- 54°12′9.8″N 4°37′44.7″W﻿ / ﻿54.202722°N 4.629083°W

= Ballacraine =

Ballacraine (/gv/, "McCrayne" or "Craine's farm"; archaic Ballagarraghan Beg) is a site on the Isle of Man TT course, located between the 7th and 8th milestones of the track. It is at the junction of the A1 Douglas to Peel and A3 Castletown to Ramsey primary roads in the parish of German. It is now at the east end of the ribbon development of St. John's village. At the junction is the former public house, the Ballacraine Inn, now a private residence.

==Motor sport heritage==
Ballacraine was part of the 37.50 Mile Four Inch Course for the RAC Tourist Trophy automobile races held in the Isle of Man between 1908 and 1922.

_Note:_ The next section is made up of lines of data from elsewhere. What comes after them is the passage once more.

-- ==== Sys2Proof/Config.lean ====
section
/-! DEFINITION. What is fixed for one block: the configuration (R5, R7 to R9, R12), the reference catalog `C0` (R66),
the types of the units around the block (register file R30, memory image R40, execution unit R126), and the values
the spec leaves open, as constants without a body. -/

namespace Sys2Proof

/-- The configuration of a block (R20: `CATALOG`, `TAGS`, `FIELDS`, `LEN`, `IMPL`, `COLLISION_REPORT`). -/
structure Configuration where
  /-- `CATALOG` (R8). -/
  catalog : Catalog
  /-- `TAGS` (R7). -/
  tags : List Tag
  /-- `FIELDS` (R7), for the tags whose field list the spec does not fix; read it with `Machine.fieldsOf`. -/
  fieldNames : List (Tag × List FieldName)
  /-- The tags with `LEN = 2` (R9); read it with `Machine.lenOf`. -/
  twoHalfword : List Tag
  /-- The tags with `IMPL = true` (R9); read it with `Machine.implemented`. -/
  implementedTags : List Tag
  /-- `COLLISION_REPORT` (R12). -/
  collisionReport : Bool
deriving DecidableEq, Repr

/-- The encoding of `AddImm` at base `0x1C00` (R63). -/
def Config.addImmEncoding3 : EncodingSpec :=
  { tag := .addImm, base := 0x1C00,
    operands := [ { name := .rd, width := 3, shift := 0, forced := none },
                  { name := .rdn, width := 3, shift := 3, forced := none },
                  { name := .imm, width := 3, shift := 6, forced := none } ] }

/-- The encoding of `AddImm` at base `0x3000`, with `rd` forced to `0xFF` (R64). -/
def Config.addImmEncoding8 : EncodingSpec :=
  { tag := .addImm, base := 0x3000,
    operands := [ { name := .imm, width := 8, shift := 0, forced := none },
                  { name := .rdn, width := 3, shift := 8, forced := none },
                  { name := .rd, width := 0, shift := 0, forced := some 0xFF } ] }

/-- The encoding of `Nop` (R65). -/
def Config.nopEncoding : EncodingSpec := { tag := .nop, base := 0xBF00, operands := [] }

/-- The reference catalog `C0` (R66): exactly the encodings the source gives. -/
def Config.catalogC0 : Catalog :=
  [ (.addImm, [Config.addImmEncoding3, Config.addImmEncoding8]), (.nop, [Config.nopEncoding]) ]

/-- The configuration of `State.reset`: `C0`, `LEN = 1` for every tag (R66) and `COLLISION_REPORT = off` (R12).
DESIGN CHOICE (log entry 3): `IMPL(AddImm) = true`, where the spec leaves `IMPL` open (R9). -/
def Config.reference : Configuration :=
  { catalog := Config.catalogC0
    tags := [.undefined, .addImm, .nop]
    fieldNames := [(.addImm, [.rd, .rdn, .imm])]
    twoHalfword := []
    implementedTags := [.addImm]
    collisionReport := false }

/-- The registers of the register file other than the program counter (R30). The execution unit reads and writes
these and no other (R126): the program counter has no name here, so a unit cannot write it. -/
inductive RegId where
  /-- `R0` to `R12`. -/
  | gpr (n : Fin 13)
  /-- The first of the "two stack-pointer aliases". -/
  | stackPointerA
  /-- The second of the "two stack-pointer aliases". -/
  | stackPointerB
  /-- The link register. -/
  | link
  /-- The `n`-th of the "status registers", whose number the source does not give. -/
  | status (n : Nat)
deriving DecidableEq, Repr

/-- The register file (R30): "R0–R12, two stack-pointer aliases, link register, program counter, and status
registers", each 32 bits wide. -/
structure RegFile where
  gpr : Vector Word 13
  stackPointerA : Word
  stackPointerB : Word
  link : Word
  pc : Word
  status : List Word
deriving DecidableEq, Repr

/-- The bytes of the memory image (R40), as the list of those that differ from `Config.unlistedByte`: addresses
strictly rising, no listed byte equal to it (`Machine.memWf`). -/
abbrev Memory := List Host.Cell

/-- What an address of the image reads as when it is not listed. `load` supplies every byte of the image (R180), so
this is a way of writing the image down and says nothing about the hardware (log entry 6). -/
def Config.unlistedByte : Byte := 0

/-- What the dispatcher sends to the execution unit (R126). `raw2` is the undecoded second halfword (R72). -/
structure ExecRequest where
  value : InstrValue
  pc : Word
  raw : Opcode
  raw2 : Option Opcode
deriving DecidableEq, Repr

/-- What an answer of the execution unit may depend on: the request, the register file and the memory image, which
it may read (R126), and how many requests it has answered before, so that a unit with state of its own is covered. -/
structure ExecInput where
  request : ExecRequest
  regs : RegFile
  mem : Memory
  memSize : Nat
  serial : Nat
deriving DecidableEq, Repr

/-- The outcome an execution unit reports (R126). -/
inductive ExecOutcome where
  | sequential
  | jump (target : Word)
  | halt
  | error (code : Nat)
  | dataOutOfBounds (addr : Word)
deriving DecidableEq, Repr, Inhabited

/-- An answer of the execution unit: the outcome, and the register and memory effects it made before answering, each
in order (R126, R158). -/
structure ExecAnswer where
  outcome : ExecOutcome
  regWrites : List (RegId × Word)
  stores : List (Nat × Byte)
deriving DecidableEq, Repr, Inhabited

/-- Whether the execution unit answers. A unit that never answers hangs the run (R189). -/
inductive ExecReply where
  | answered (a : ExecAnswer)
  | noAnswer
deriving DecidableEq, Repr, Inhabited

/-- The external execution unit `EXEC` (R11, R126), a parameter of the block. -/
abbrev ExecUnit := ExecInput → ExecReply

/-- The execution unit of this block. Nothing constrains it: what is proved of it holds for every unit (R11). It is the
free value for the instruction semantics that R4 puts outside the block (log entry 1). -/
opaque Config.execUnit : ExecUnit

/-- The value of a register of the register file at reset: unspecified (R30, R39, U10; log entry 2). -/
opaque Config.resetRegister : RegId → Word

/-- The status registers at reset, in a number and with values that the spec leaves open (R30; log entry 2). -/
opaque Config.resetStatus : List Word

/-- The program counter before the first `load`: unspecified and never read (R29, U10; log entry 2). -/
opaque Config.resetPc : Word

/-- `mem_size` before the first `load`: unspecified and never read (R27; log entry 2). -/
opaque Config.resetMemSize : Nat

end Sys2Proof
end

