-- ==== Sys2Proof/Machine/State.lean ====
section
/-! DEFINITION. The state of the block (R20) and of the units it owns (R29, R30, R36, R40), as plain data; the terminal
results (R150); the host's commands (R176); the reasons a step can stop; and the state at reset (R39, R175). -/

namespace Sys2Proof.Machine

/-- The phase of the block (R26). -/
inductive Phase where
  | uninitialized
  | loaded
  | running
  | terminated
deriving DecidableEq, Repr

/-- The kinds of terminal result (R151). -/
inductive TermKind where
  | halted
  | undefinedOpcode
  | unimplemented
  | fetchOutOfBounds
  | dataOutOfBounds
  | execError
  | misalignedFetch
deriving DecidableEq, Repr

/-- A terminal result (R150). -/
structure TerminalResult where
  kind : TermKind
  pc : Word
  addr : Option Word
  raw : Option Opcode
  value : Option InstrValue
  code : Option Nat
deriving DecidableEq, Repr

/-- What the host can ask of the block (R17, R113, R177). `initialise` is the spec's `initialize`. The entry of `load`
is a natural number, because an entry that does not fit in 32 bits is refused (R180). -/
inductive HostCommand where
  | initialise
  | load (entry : Nat) (image : List Byte)
  | run
  | debugRead (i : Opcode)
  | dump
deriving DecidableEq, Repr

/-- A line of the collision report: the opcode, the tag that was there, and the tag written over it (R100). -/
abbrev Collision := Opcode × Tag × Tag

/-- The state: the block's record of R20, the register file (R29, R30), the memory image (R40), the configuration, and
three fields of the model's own (`execCount`, `hostQueue`, `debugReply`). -/
structure State where
  /-- The configuration, a parameter of the step relation (R20) that no step writes. -/
  config : Configuration
  /-- R26. -/
  phase : Phase
  /-- R21: `none` until the first build. -/
  table : Option DecodeTable
  /-- R35. -/
  collisions : List Collision
  /-- R27. -/
  imageValid : Bool
  /-- R27: the byte size of the image, meaningful only when `imageValid`. -/
  memSize : Nat
  /-- R28. -/
  result : Option TerminalResult
  /-- R29 and R30: the register file, the program counter among it. -/
  regs : RegFile
  /-- R40: the bytes of the memory image. -/
  mem : Memory
  /-- The model's own: how many requests the execution unit has answered (log entry 1). -/
  execCount : Nat
  /-- The model's own: the commands the host has yet to issue, the next one first (R176, log entry 7). -/
  hostQueue : List HostCommand
  /-- The model's own: what the last DEBUG read returned to the host (R113, log entry 8). -/
  debugReply : Option (List (Opcode × InstrValue))
deriving DecidableEq, Repr

/-- The faults. Every exceptional condition of the spec is a terminal result, which is a next state (R150, R158). -/
inductive Fault where
  /-- Raised by the dispatcher's fetch while `imageValid` is false, when `mem_size` has no meaning (R27). No run gets
  there, since `run` needs a loaded image (R181). Safe: the model stops. -/
  | noImage
deriving DecidableEq, Repr

/-- The refusals: a request for which "the model has no step" (R118, R177). -/
inductive Refusal where
  /-- Raised by no arm of `exec` of this model: every instruction has its meaning. Safe. -/
  | notModelled (mnemonic : String)
  /-- Raised by a host command in a phase that does not admit it (R177). Safe: the model has no step for it. -/
  | commandNotAdmitted (phase : Phase)
  /-- Raised by `load` of an image of more than `2^32 - 1` bytes (R180). Safe: the model has no step for it. -/
  | imageTooLarge
  /-- Raised by `load` with an entry address that does not fit in 32 bits (R180). Safe: the model has no step for it. -/
  | entryTooWide
  /-- Raised by LOOKUP and by DEBUG before the first build (R118). Safe: the model has no step for it. -/
  | noTable
deriving DecidableEq, Repr

/-- The register file at reset: unspecified values (R30, R39), the constants without a body of log entry 2. -/
def RegFile.reset : RegFile :=
  { gpr := Vector.ofFn fun n => Config.resetRegister (.gpr n)
    stackPointerA := Config.resetRegister .stackPointerA
    stackPointerB := Config.resetRegister .stackPointerB
    link := Config.resetRegister .link
    pc := Config.resetPc
    status := Config.resetStatus }

/-- The block right after its creation with a configuration that the boundary admits (R84, R175). DESIGN CHOICE (log
entry 18): no byte of memory is listed, where the spec gives no contents before the first `load`. -/
def State.create (cfg : { c : Configuration // c.wellFormed = true }) : State :=
  { config := cfg.1
    phase := .uninitialized
    table := none
    collisions := []
    imageValid := false
    memSize := Config.resetMemSize
    result := none
    regs := RegFile.reset
    mem := []
    execCount := 0
    hostQueue := []
    debugReply := none }

/-- The state right after reset, with the reference configuration `C0` (R39, R66, R175). -/
def State.reset : State := State.create ⟨Config.reference, by decide⟩

end Sys2Proof.Machine
end

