-- ==== Sys2Proof/Machine/Internal.lean ====
section
/-! DEFINITION. The tags the dispatcher executes itself: `Nop` (R131) and `Undefined` (R130). -/

namespace Sys2Proof.Machine

/-- `Nop` (R131): `PC <- pc0 + 2`; no request, whatever `IMPL(Nop)` is. -/
def execNop (s : State) : Host.Outcome State Fault Refusal :=
  .next (retire (instrRequest .nop s) .sequential s)

/-- `Undefined` (R130): `raise UndefinedOpcode`; `PC` stays, and `IMPL(Undefined)` is not consulted. -/
def execUndefined (raw : Opcode) (s : State) : Host.Outcome State Fault Refusal :=
  .next (raise (undefinedOpcode s.regs.pc raw) s)

end Sys2Proof.Machine
end

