-- ==== Sys2Proof/Machine/Dispatcher.lean ====
section
/-! DEFINITION. The dispatcher's step (R121): fetch, decode, the second halfword, and Execute, in the order of R160. -/

namespace Sys2Proof.Machine

/-- One dispatcher step (R121), with Execute as an argument. -/
def dispatcherStep (execute : ExecRequest → State → Host.Outcome State Fault Refusal) (s : State) :
    Host.Outcome State Fault Refusal :=
  let pc := s.regs.pc
  if pc[0] then .next (raise (misalignedFetch pc) s)
  else if !s.imageValid then .fault .noImage
  else
    match readHalfword s.mem s.memSize pc.toNat with
    | none => .next (raise (firstFetchOutOfBounds pc) s)
    | some raw =>
      match lookup s raw with
      | none => .refused .noTable
      | some v =>
        if lenOf s.config v.tag = 2 then
          match readHalfword s.mem s.memSize (pc.toNat + 2) with
          | none => .next (raise (secondFetchOutOfBounds pc raw v) s)
          | some raw2 => execute { value := v, pc, raw, raw2 := some raw2 } s
        else execute { value := v, pc, raw, raw2 := none } s

/-- Execute as the step of this block has it: an instruction of the opcode table runs by its meaning `run`, and a
decoded value that is none (one of another catalog) by the match on its tag (R125). -/
def executeDecoded (run : Instr → State → Host.Outcome State Fault Refusal) (q : ExecRequest) (s : State) :
    Host.Outcome State Fault Refusal :=
  match instrOfDecoded q.value q.raw with
  | some i => run i s
  | none => .next (executeTag Config.execUnit q s)

end Sys2Proof.Machine
end

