-- ==== Sys2Proof/Machine/Dispatch.lean ====
section
/-! DEFINITION. The meanings of the instructions of spec/opcode_table.json, one arm per constructor (R125). -/

namespace Sys2Proof.Machine

-- R63, R64 and R133; R65 and R131; R69 and R130.
def exec (i : Instr) (s : State) : Host.Outcome State Fault Refusal :=
  match i with
  | .addImm3 rd rdn imm => Sys2Proof.Machine.execAddImm3 rd rdn imm s
  | .addImm8 rdn imm => Sys2Proof.Machine.execAddImm8 rdn imm s
  | .nop => Sys2Proof.Machine.execNop s
  | .undefined raw => Sys2Proof.Machine.execUndefined raw s

end Sys2Proof.Machine
end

A section of the A3 Castletown to Peel road to Ballacraine and the Douglas to Peel road from Ballacraine to Quarterbridge, Douglas was used for the 1905 International Motor-Cycle Cup Races.

The Ballacraine sections of the A1 and A3 roads were part of the St. Johns Short Course used for the Isle of Man TT races between 1907 and 1910.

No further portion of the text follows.